Could you say how many lines in the entries contain the string "State"? Give only that number.

(EXERCISE MATERIALS)

-- ==== Sys2Proof/Laws/State.lean ====
section
/-! SUPPORT. What each one-field update of the device leaves: one equation for each field, all by computation. -/

namespace Sys2Proof.Machine

variable (d : Dev) (s : State)

@[simp] theorem State.withDev_pending : (s.withDev d).pending = s.pending := rfl
@[simp] theorem State.withDev_fuses : (s.withDev d).fuses = s.fuses := rfl
@[simp] theorem State.withDev_dev : (s.withDev d).dev = d := rfl
@[simp] theorem State.withDev_withDev (d' : Dev) : (s.withDev d).withDev d' = s.withDev d' := rfl

/-! ## Dev.at -/

@[simp] theorem Dev.at_part (e : Nat) : (d.at e).part = d.part := rfl
@[simp] theorem Dev.at_quads (e : Nat) : (d.at e).quads = d.quads := rfl
@[simp] theorem Dev.at_contours (e : Nat) : (d.at e).contours = d.contours := rfl
@[simp] theorem Dev.at_parts (e : Nat) : (d.at e).parts = d.parts := rfl
@[simp] theorem Dev.at_partTx (e : Nat) : (d.at e).partTx = d.partTx := rfl
@[simp] theorem Dev.at_strips (e : Nat) : (d.at e).strips = d.strips := rfl
@[simp] theorem Dev.at_stripTx (e : Nat) : (d.at e).stripTx = d.stripTx := rfl
@[simp] theorem Dev.at_sched (e : Nat) : (d.at e).sched = d.sched := rfl
@[simp] theorem Dev.at_pon (e : Nat) : (d.at e).pon = d.pon := rfl
@[simp] theorem Dev.at_aksia (e : Nat) : (d.at e).aksia = d.aksia := rfl
@[simp] theorem Dev.at_key (e : Nat) : (d.at e).key = d.key := rfl
@[simp] theorem Dev.at_eth (e : Nat) : (d.at e).eth = d.eth := rfl
@[simp] theorem Dev.at_sec (e : Nat) : (d.at e).sec = d.sec := rfl
@[simp] theorem Dev.at_ez (e : Nat) : (d.at e).ez = d.ez := rfl
@[simp] theorem Dev.at_cad (e : Nat) : (d.at e).cad = d.cad := rfl
@[simp] theorem Dev.at_sentry (e : Nat) : (d.at e).sentry = d.sentry := rfl
@[simp] theorem Dev.at_dormant (e : Nat) : (d.at e).dormant = d.dormant := rfl
@[simp] theorem Dev.at_faults (e : Nat) : (d.at e).faults = d.faults := rfl
@[simp] theorem Dev.at_start (e : Nat) : (d.at e).start = d.start := rfl
@[simp] theorem Dev.at_jtag (e : Nat) : (d.at e).jtag = d.jtag := rfl
@[simp] theorem Dev.at_cim (e : Nat) : (d.at e).cim = d.cim := rfl
@[simp] theorem Dev.at_bearing (e : Nat) : (d.at e).bearing = d.bearing := rfl
@[simp] theorem Dev.at_notices (e : Nat) : (d.at e).notices = d.notices := rfl
@[simp] theorem Dev.at_stackMem (e : Nat) : (d.at e).stackMem = d.stackMem := rfl
@[simp] theorem Dev.at_stackInj (e : Nat) : (d.at e).stackInj = d.stackInj := rfl
@[simp] theorem Dev.at_legend (e : Nat) : (d.at e).legend = d.legend := rfl
@[simp] theorem Dev.at_changes (e : Nat) : (d.at e).changes = d.changes := rfl
@[simp] theorem Dev.at_handed (e : Nat) : (d.at e).handed = d.handed := rfl
@[simp] theorem Dev.at_wire (e : Nat) : (d.at e).wire = d.wire := rfl
@[simp] theorem Dev.at_free (e : Nat) : (d.at e).free = d.free := rfl
@[simp] theorem Dev.at_entropy (e : Nat) : (d.at e).entropy = d.entropy := rfl
@[simp] theorem Dev.at_legVal (e : Nat) (ix sb : Nat) : legVal (d.at e) ix sb = legVal d ix sb := rfl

(End EXERCISE MATERIALS)

## RESULT OF THIS TASK
6